### To do
In the listing below, locate the lines that hold the string "DEFINITION". Copy those lines.

*-*-*

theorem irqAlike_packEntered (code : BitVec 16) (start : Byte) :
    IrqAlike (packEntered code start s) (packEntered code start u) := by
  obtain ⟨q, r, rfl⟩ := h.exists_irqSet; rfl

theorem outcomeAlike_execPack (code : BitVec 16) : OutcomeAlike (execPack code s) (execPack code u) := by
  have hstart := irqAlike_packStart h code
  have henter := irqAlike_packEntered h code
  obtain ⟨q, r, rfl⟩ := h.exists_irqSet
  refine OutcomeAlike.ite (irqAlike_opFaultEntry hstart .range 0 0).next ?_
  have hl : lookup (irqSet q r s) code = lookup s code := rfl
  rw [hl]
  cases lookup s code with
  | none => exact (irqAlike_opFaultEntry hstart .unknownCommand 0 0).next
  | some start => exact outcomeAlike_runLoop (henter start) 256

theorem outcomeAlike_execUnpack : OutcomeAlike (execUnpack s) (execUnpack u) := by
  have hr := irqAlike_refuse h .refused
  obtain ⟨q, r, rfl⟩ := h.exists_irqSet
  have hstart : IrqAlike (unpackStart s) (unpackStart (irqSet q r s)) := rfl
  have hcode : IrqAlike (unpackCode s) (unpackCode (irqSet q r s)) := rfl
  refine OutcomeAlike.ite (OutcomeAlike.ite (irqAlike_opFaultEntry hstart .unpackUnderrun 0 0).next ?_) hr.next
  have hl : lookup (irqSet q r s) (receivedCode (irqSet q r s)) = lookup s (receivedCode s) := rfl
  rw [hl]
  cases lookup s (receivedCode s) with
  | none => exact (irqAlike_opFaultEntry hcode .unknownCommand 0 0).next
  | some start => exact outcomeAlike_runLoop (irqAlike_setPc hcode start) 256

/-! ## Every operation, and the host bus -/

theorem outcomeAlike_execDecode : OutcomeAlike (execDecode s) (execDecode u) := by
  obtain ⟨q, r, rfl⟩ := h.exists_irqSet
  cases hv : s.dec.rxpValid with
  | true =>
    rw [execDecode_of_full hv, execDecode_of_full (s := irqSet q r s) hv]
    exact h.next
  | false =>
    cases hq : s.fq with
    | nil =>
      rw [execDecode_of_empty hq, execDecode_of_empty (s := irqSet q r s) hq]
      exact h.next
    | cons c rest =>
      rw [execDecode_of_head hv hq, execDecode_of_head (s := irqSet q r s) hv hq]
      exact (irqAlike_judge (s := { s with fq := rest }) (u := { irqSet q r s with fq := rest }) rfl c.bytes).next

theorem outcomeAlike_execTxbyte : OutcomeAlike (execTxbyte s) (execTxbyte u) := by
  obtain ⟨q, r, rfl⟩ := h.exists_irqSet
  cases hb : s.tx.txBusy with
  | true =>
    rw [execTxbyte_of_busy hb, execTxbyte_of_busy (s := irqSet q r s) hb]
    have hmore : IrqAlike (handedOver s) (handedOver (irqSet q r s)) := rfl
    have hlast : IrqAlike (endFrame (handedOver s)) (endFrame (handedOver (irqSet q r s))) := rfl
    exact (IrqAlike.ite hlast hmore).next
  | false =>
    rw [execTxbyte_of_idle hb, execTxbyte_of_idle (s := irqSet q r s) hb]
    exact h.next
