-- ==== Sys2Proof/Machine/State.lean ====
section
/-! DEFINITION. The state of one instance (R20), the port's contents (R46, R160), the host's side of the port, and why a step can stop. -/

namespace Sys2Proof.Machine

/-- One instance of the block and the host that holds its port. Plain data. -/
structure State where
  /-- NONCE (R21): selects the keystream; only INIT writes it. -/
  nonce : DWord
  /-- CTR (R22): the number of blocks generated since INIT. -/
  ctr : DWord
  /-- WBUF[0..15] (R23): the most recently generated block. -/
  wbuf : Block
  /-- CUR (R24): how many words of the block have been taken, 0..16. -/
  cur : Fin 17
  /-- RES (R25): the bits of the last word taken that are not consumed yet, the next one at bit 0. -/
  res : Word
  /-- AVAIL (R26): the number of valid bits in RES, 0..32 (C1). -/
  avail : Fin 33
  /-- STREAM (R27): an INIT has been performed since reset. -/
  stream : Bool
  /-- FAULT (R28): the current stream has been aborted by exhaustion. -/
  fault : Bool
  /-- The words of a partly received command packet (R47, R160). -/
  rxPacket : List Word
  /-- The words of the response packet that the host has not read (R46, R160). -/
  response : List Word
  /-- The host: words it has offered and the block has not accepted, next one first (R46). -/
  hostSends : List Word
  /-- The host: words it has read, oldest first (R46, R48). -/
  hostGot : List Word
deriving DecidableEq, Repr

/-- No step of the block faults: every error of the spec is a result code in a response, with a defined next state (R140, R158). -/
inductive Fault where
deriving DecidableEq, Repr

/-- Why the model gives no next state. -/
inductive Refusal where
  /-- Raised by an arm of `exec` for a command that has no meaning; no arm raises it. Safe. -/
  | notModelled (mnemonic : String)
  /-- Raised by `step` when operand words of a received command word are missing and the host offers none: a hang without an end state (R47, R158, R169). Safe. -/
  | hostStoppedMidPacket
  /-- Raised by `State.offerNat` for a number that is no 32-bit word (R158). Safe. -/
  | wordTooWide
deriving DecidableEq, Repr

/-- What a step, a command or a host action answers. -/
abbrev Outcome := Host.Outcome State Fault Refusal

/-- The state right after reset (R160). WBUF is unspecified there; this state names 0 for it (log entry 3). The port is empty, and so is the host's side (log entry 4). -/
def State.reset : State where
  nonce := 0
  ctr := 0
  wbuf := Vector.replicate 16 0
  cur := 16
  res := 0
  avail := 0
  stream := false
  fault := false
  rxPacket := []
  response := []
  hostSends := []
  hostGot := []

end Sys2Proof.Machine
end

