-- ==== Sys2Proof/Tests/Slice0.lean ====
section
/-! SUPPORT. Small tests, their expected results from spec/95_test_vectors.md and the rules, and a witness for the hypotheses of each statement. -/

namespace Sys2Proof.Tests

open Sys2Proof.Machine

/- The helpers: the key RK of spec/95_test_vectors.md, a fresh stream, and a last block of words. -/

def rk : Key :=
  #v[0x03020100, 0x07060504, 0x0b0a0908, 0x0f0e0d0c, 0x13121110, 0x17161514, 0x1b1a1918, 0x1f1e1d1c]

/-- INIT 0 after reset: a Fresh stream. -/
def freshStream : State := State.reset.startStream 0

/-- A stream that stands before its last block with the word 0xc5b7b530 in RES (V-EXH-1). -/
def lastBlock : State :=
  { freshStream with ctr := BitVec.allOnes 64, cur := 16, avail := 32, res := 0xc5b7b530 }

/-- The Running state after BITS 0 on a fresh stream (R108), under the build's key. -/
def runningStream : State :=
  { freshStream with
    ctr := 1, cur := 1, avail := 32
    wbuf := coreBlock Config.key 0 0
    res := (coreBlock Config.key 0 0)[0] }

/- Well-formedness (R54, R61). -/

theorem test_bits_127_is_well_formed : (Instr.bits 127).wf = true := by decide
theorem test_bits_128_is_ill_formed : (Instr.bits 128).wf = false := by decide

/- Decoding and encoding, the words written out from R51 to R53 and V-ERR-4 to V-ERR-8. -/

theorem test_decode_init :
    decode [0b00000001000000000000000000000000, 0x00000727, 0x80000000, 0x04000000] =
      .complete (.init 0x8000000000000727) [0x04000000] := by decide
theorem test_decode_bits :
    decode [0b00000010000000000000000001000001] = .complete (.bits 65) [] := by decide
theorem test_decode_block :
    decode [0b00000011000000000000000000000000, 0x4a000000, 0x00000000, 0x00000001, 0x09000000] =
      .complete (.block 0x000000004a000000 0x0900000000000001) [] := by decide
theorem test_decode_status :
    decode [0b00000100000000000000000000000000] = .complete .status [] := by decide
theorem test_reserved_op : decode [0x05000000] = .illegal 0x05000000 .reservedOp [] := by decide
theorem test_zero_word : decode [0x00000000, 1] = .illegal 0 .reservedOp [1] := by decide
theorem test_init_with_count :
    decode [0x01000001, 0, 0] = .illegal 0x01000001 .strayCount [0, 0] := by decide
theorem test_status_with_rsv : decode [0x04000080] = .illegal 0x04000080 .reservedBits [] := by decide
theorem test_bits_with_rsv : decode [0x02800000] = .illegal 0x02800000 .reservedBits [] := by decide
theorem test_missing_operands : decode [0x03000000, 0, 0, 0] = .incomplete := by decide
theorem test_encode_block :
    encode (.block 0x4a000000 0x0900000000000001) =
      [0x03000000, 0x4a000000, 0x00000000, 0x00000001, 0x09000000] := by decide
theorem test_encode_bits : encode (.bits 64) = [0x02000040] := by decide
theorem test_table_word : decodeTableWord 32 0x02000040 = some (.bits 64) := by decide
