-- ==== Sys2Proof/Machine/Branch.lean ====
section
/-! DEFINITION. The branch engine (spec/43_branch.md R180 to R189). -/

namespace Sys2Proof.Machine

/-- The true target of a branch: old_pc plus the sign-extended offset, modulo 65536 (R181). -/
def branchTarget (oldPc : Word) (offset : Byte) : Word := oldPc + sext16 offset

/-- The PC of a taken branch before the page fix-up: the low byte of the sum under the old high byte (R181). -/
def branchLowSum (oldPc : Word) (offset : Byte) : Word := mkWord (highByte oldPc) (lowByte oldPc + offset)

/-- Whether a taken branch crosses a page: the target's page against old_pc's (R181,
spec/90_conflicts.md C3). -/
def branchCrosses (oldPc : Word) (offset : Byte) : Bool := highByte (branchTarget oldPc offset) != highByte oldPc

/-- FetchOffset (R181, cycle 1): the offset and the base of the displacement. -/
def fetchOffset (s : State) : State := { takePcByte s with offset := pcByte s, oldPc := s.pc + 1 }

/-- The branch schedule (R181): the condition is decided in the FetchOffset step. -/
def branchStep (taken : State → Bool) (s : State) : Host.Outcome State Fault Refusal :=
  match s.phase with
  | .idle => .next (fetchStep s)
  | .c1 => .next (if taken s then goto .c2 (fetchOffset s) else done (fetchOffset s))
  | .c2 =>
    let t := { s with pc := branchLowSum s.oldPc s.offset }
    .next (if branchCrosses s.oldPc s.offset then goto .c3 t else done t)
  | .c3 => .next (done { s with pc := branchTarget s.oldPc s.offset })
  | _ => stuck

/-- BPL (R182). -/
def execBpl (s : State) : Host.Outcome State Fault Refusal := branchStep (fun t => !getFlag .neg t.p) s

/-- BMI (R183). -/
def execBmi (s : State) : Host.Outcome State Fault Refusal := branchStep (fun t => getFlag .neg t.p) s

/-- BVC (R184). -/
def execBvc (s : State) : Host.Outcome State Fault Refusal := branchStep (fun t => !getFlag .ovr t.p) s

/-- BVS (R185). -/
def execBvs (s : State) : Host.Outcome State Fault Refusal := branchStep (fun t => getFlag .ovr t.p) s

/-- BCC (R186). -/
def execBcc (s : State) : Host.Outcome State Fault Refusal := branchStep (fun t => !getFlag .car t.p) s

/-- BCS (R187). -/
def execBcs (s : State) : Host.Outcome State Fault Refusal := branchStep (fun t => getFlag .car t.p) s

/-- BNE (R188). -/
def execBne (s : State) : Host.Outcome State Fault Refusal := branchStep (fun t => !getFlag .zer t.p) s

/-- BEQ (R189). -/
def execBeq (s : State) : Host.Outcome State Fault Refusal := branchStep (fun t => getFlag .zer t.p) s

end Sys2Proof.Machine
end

*-*-*

### Exercise answer
/-! DEFINITION. The state of one instance (R20), the port's contents (R46, R160), the host's side of the port, and why a step can stop. -/
/-! DEFINITION. The branch engine (spec/43_branch.md R180 to R189). -/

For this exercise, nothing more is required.